In Sweden’s far north, two investors are rolling out a playbook that could break the financial bottleneck that has bedeviled emerging green industries. So far, they have hatched the world’s first large-scale steel mill powered by green hydrogen and a fast-growing battery maker that has raised more than $9 billion. Next up are heat pumps.
The strategy behind the two companies is the opposite of the build-it-and-they-will-come hope of many startups. Instead, H2 Green Steel and battery maker Northvolt lined up customers and used those commitments to raise money. Often, the customers are also investors.
H2’s factory is going up in the Swedish town of Boden, 50 miles or so from the Arctic Circle. Due to start operating in 2025, it will produce 2.5 million metric tons of steel a year while emitting 5% as much carbon dioxide per ton as a coal-powered blast furnace. It is roughly 100 miles down the road from Northvolt’s first low-carbon gigafactory.

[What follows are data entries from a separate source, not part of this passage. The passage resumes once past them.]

/-! ## Arrival (02 R37, R40) -/

/-- A flit with a reserved field that is not zero; a CWR that names no line count (R36, R37, R39). -/
def flitBad (f : Flit) : Bool :=
  f.rsvd != 0 || f.kind == 0 || 0x12#6 < f.kind || (f.kind == 0x11 && (f.gmask.extractLsb' 0 2 == 0#2 || f.gmask.extractLsb' 2 6 != 0#6))
/-- A dropped flit: the port counts it and LINK_PROTOCOL is posted (R37). -/
def dropFlit (s : State) (port : Nat) : State :=
  let p := kvGet Port.up s.ports port
  postSup { s with ports := kvSet .up s.ports port { p with errs := p.errs + 1 } } (unitEvent s 0x08 (16 + port) 0 0 port)
/-- The lines of a CWR, none where its block does not decompress to the stated count (R39). -/
def cwrLines (f : Flit) : Option (List (BitVec 512)) :=
  let n := f.gmask.toNat % 4 + 1
  (Config.decompress n (f.data.extractLsb' 128 880)).filter fun l => l.length == n
/-- A flit has come from a device through a port: the device is reachable, and unless the flit has to be retried, the failed retries of
the port's flit end (R35, R39, R61). -/
def heardFrom (s : State) (port : Nat) (f : Flit) : State :=
  let p := kvGet Port.up s.ports port
  let again := f.kind == 0x11 && (cwrLines f).isNone
  { s with heard := kvInsert f.src.toNat s.time s.heard
           ports := if again then s.ports else kvSet .up s.ports port { p with retries := 0 } }
/-- The first flit of a kind that may be taken: none of its flow stands before it, but an SMAX that waits for its vector holds
no other (R40, R47). The queue before it, the port, the flit, the queue behind it. -/
def takeFlit (kind : BitVec 6) (ok : Flit → Bool) :
    List (Nat × Flit) → List (Nat × Flit) → Option (List (Nat × Flit) × Nat × Flit × List (Nat × Flit))
  | _, [] => none
  | before, e :: t =>
    let free := !before.any fun o => o.2.src == e.2.src && o.2.cls == e.2.cls && o.2.kind != 0x0A
    if e.2.kind = kind ∧ free ∧ ok e.2 then some (before, e.1, e.2, t) else takeFlit kind ok (before ++ [e]) t
/-- A flit row: the flit is taken from the receive queue and has its effect. -/
def onFlit (kind : BitVec 6) (ok : Flit → Bool) (k : State → Nat → Flit → State) (s : State) : Host.Outcome State Fault Refusal :=
  .next <|
    if !s.running then s else
      match takeFlit kind ok [] s.rx with
      | none => s
      | some (a, port, f, b) =>
        let s := { s with rx := a ++ b }
        if flitBad f then dropFlit s port else k (heardFrom s port f) port f
/-- Any flit of the kind may be taken. -/
def anyFlit (_ : Flit) : Bool := true

/-- INVALID_FLIT (R37). -/
def execInvalidFlit (port : Nat) (f : Flit) (s : State) : Host.Outcome State Fault Refusal :=
  .next (if s.running && flitBad f && decide (port < 18) then dropFlit s port else s)
/-- LINK_RETRY (R35): a failed retry of the port's flit; the eighth in a row takes the port down next. -/
def execLinkRetry (port : Nat) (s : State) : Host.Outcome State Fault Refusal :=
  .next <|
    let p := kvGet Port.up s.ports port
    if s.running && decide (port < 18) && decide (p.retries < 8) then
      let s := { s with ports := kvSet .up s.ports port { p with retries := p.retries + 1 } }
      if p.retries = 7 then enqueue s (.event (.portDown port)) else s
    else s
/-- PORT_DOWN: eight consecutive failed retries (R35). -/
def execPortDown (port : Nat) (s : State) : Host.Outcome State Fault Refusal :=
  .next <|
    let p := kvGet Port.up s.ports port
    if s.running && decide (8 ≤ p.retries) then unhold { s with ports := kvSet .up s.ports port { p with down := true } } else s

/-! ## The home check and the answers (02 R41) -/

/-- An answer to a request: class 1, its TAG echoed. -/
def answerFlit (s : State) (f : Flit) (kind : BitVec 6) (reject : Bool) : Flit :=
  { kind, cls := 1, dst := f.src, src := s.devId, jobtag := f.jobtag, tag := f.tag, hops := 0, addr := f.addr, gmask := 0,
    meta0 := 0, meta1 := 0, rsvd := 0, codes := 0, data := 0, reject }
/-- What a window permits a kind (log 28). -/
def Window.permits (w : Window) (kind : BitVec 6) : Bool :=
  if kind = 3 then w.r else if kind = 5 then w.a else if kind = 8 ∨ kind = 9 then w.n else w.w
/-- The home accepts n bytes at a physical address. -/
def windowOk (s : State) (f : Flit) (n : Nat) : Bool :=
  let pa := f.addr.toNat * 128
  (locate pa).isSome && s.windows.any fun w =>
    decide (w.2.base.toNat ≤ pa) && decide (pa + n ≤ w.2.base.toNat + w.2.size) && w.2.tag == f.jobtag && w.2.permits f.kind
/-- The kind of the answer to a request. -/
def answerKind (kind : BitVec 6) : BitVec 6 := if kind = 3 then 4 else if kind = 5 then 6 else 2
/-- The live or killing job of a fabric tag. -/
def getJobOfTag (s : State) (tag : BitVec 12) : Option Nat :=
  (s.jobs.find? fun e => (e.2.state == 2 || e.2.state == 3) && e.2.jobtag == tag).map (·.1)
/-- The job of a fabric tag. -/
def tagJob (s : State) (tag : BitVec 12) : Option Nat :=
  (s.jobs.find? fun e => e.2.state == 2 && e.2.jobtag == tag).map (·.1)
/-- A request past the home check; one that fails it is dropped, answered REJECT and reported. -/
def atHome (n : Nat) (k : State → Flit → State) (s : State) (f : Flit) : State :=
  if windowOk s f n then k s f
  else
    postSup (sendFlit s (answerFlit s f (answerKind f.kind) true))
      (unitEvent s 0x09 1 ((tagJob s f.jobtag).getD 0) (f.addr.setWidth 64 <<< 7) f.src.toNat)

/-! ## Data at the home (02 R35, R38, R39, R42) -/

/-- The bits of a line that its granules of a mask fill. -/
def granMask (m : Nat) : BitVec 512 :=
  BitVec.ofNat 512 (((List.range 4).map fun g => if m.testBit g then (2 ^ 128 - 1) * 2 ^ (128 * g) else 0).foldl (· + ·) 0)
/-- The clean copies of a line that the device's caches hold go as another device writes it, so that a consumer of a remote ring that has seen
the notice reads no slot's old contents (R44; log 110). -/
def dropStale (s : State) (line : Nat) : State :=
  (s.clines.filter fun e => e.1 % 2 ^ 64 == line).foldl (fun s e =>
    let c := getView s (e.1 / 2 ^ 64) line
    setView s (e.1 / 2 ^ 64) line { c with gr := c.gr.map fun x => x.filter fun y => y.dirty.isSome }) s
/-- Write granules of a line with the codes they came with; a whole line takes the metadata it came with, part of one only a
version (R38, 11 R282). -/
def putFlitLine (s : State) (pa : Nat) (m : Nat) (data : BitVec 512) (codes : Nat) (md : BitVec 6) : State :=
  match locate pa with
  | none => s
  | some (loc, area) =>
    let line := loc / 64
    let md8 : Byte := md.setWidth 8 <<< 2
    let fresh := ((List.range 4).map fun g => (granuleCode (granBits data g)).toNat * 2 ^ (16 * g)).foldl (· + ·) 0
    let p : LinePut := { mask := granMask m, data, syns := some (BitVec.ofNat 64 codes ^^^ BitVec.ofNat 64 fresh),
                         stamp := if md.getLsbD 0 then some (md.extractLsb' 2 4) else none }
    if m = 0 then s else
      let s := ((List.range 4).filter fun g => m.testBit g).foldl (fun s g => clearRanges s (64 * line + 16 * g) 16) s
      match putLine s .home area false line p with
      | none => s
      | some (s, _) => dropStale (if m = 15 then putHomeMeta s line md8 else s) line
/-- Write the lines of a data field from an address on: granule masks, codes, metadata. -/
def putFlitLines (s : State) (pa : Nat) (l : List (Nat × BitVec 512 × Nat × BitVec 6)) : State :=
  l.zipIdx.foldl (fun s e => putFlitLine s (pa + 64 * e.2) e.1.1 e.1.2.1 e.1.2.2.1 e.1.2.2.2) s
/-- Acknowledge a performed write. -/
def ackWrite (s : State) (f : Flit) : State := sendFlit s (answerFlit s f 2 false)

/-- WR performed (R42). -/
def wrHome (s : State) (f : Flit) : State :=
  ackWrite (putFlitLines s (f.addr.toNat * 128)
    [(f.gmask.toNat % 16, f.data.extractLsb' 0 512, f.codes.toNat % 2 ^ 64, f.meta0),
     (f.gmask.toNat / 16, f.data.extractLsb' 512 512, f.codes.toNat / 2 ^ 64, f.meta1)]) f
/-- WR (R42). -/
def execWr (s : State) : Host.Outcome State Fault Refusal := onFlit 1 anyFlit (fun s _ f => atHome 128 wrHome s f) s

/-- CWR performed: the block decompressed, each granule with its own code (R39). -/
def cwrHome (lines : List (BitVec 512)) (s : State) (f : Flit) : State :=
  let d := f.data.toNat
  let code (i : Nat) : Nat := (if i < 2 then f.codes.toNat / 2 ^ (64 * i) else d / 2 ^ (64 * (i - 2))) % 2 ^ 64
  let md (i : Nat) : BitVec 6 := if i = 0 then f.meta0 else if i = 1 then f.meta1 else BitVec.ofNat 6 (rf d (124 + i) 1)
  ackWrite (putFlitLines s (f.addr.toNat * 128) (lines.zipIdx.map fun e => (15, e.1, code e.2, md e.2))) f
/-- CWR (R39): a block that does not decompress is a link CRC failure, retried. -/
def execCwr (s : State) : Host.Outcome State Fault Refusal :=
  onFlit 0x11 anyFlit (fun s port f =>
    match cwrLines f with
    | some lines => atHome (64 * lines.length) (cwrHome lines) s f
    | none => enqueue { s with rx := (port, f) :: s.rx } (.event (.linkRetry port))) s

/-- A posted write of a TAG has been acknowledged by a device. -/
def ackedWr (l : List OutWr) (dst tag : BitVec 12) : List OutWr :=
  match l.find? fun w => w.dst == dst && w.tag == tag with
  | some w => l.erase w
  | none => l
/-- The word of a slot that awaits the answer of a device to a TAG. -/
def farWord (s : State) (src tag : BitVec 12) : Option (Nat × Seq × Outst) :=
  let waits (o : Outst) : Bool :=
    !o.done && match o.work with
      | .far sp t _ => t == tag && (farAddr s sp.loc).any fun d => d.1 == src
      | .relw sp t => t == tag && (farAddr s sp.loc).any fun d => d.1 == src
      | _ => false
  s.slots.findSome? fun e => [Seq.K, .L, .C, .S].findSome? fun q =>
    ((e.2.issued q).find? fun o => waits o.2).map fun o => (e.1, q, o.2)
/-- A word's home on another device has answered: the word is complete, with its value and its acquire; without a value it has consumed
poison (08 R210, 11 R284, 02 R34). -/
def farAnswer (s : State) (slot : Nat) (q : Seq) (o : Outst) (v : Option Nat) : State :=
  match o.work, v with
  | .far sp _ _, none =>
    let s := updSlot s slot fun x => settle (dropIssued x q o.tag)
    wordError s ⟨slot, q⟩ o.pc o.tag (.of true 6 sp.va (sp.loc / 16))
  | .far sp _ ord, some v =>
    let s := updSlot s slot fun x => settle (markDone (x.onBanks q fun r => deliver r o.tag (BitVec.ofNat 64 v)) q o.tag)
    checkEnd (if ordAcquires ord then acquireStep s slot sp else s) slot
  | _, _ => checkEnd (updSlot s slot fun x => settle (markDone x q o.tag)) slot
/-- An acknowledgement: the posted write is outstanding no more, or the release that awaited it is complete (R42, R43); what waited for it goes
on. -/
def ackFar (s : State) (f : Flit) : State :=
  if s.outWrs.any fun w => w.dst == f.src && w.tag == f.tag then
    unhold { s with outWrs := ackedWr s.outWrs f.src f.tag }
  else
    match farWord s f.src f.tag with
    | some (slot, q, o) => unhold (farAnswer s slot q o (if f.reject then none else some 0))
    | none => s
/-- WRACK: a home has performed a write, or has refused it: the collective whose write it was ends FABRIC_REJECT (R42, R43, R58). -/
def execWrack (s : State) : Host.Outcome State Fault Refusal :=
  onFlit 2 anyFlit (fun s _ f =>
    let s := ackFar s f
    let s := if (getJobOfTag s f.jobtag).any fun j => (getJob s j).state == 3 then
      (getJobOfTag s f.jobtag).elim s fun j => enqueue s (.event (.killDone j)) else s
    if !f.reject then s else
      (s.colls.filter fun c => c.uid % 4096 == f.tag.toNat && (getJob s c.job).jobtag == f.jobtag && c.mems.any fun m => m % 4096 == f.src.toNat).foldl
        (fun s c => endColl s c 6 0) s) s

Driving the strategy are Swedish financier Harald Mix and business executive Carl-Erik Lagercrantz, who launched H2 Green Steel through Vargas Holding, their investment firm. “It’s a fantastic formula for how we can actually enable the transition of energy-intensive industries," Mix said. Neither man set out to launch green companies.
Mix founded Altor Equity Partners, a European private-equity firm, where he remains a partner. They first collaborated on a plan to use batteries to reduce electricity costs at telecommunications providers, which were straining under growing demand for data. That early success was the trigger for their green ambitions.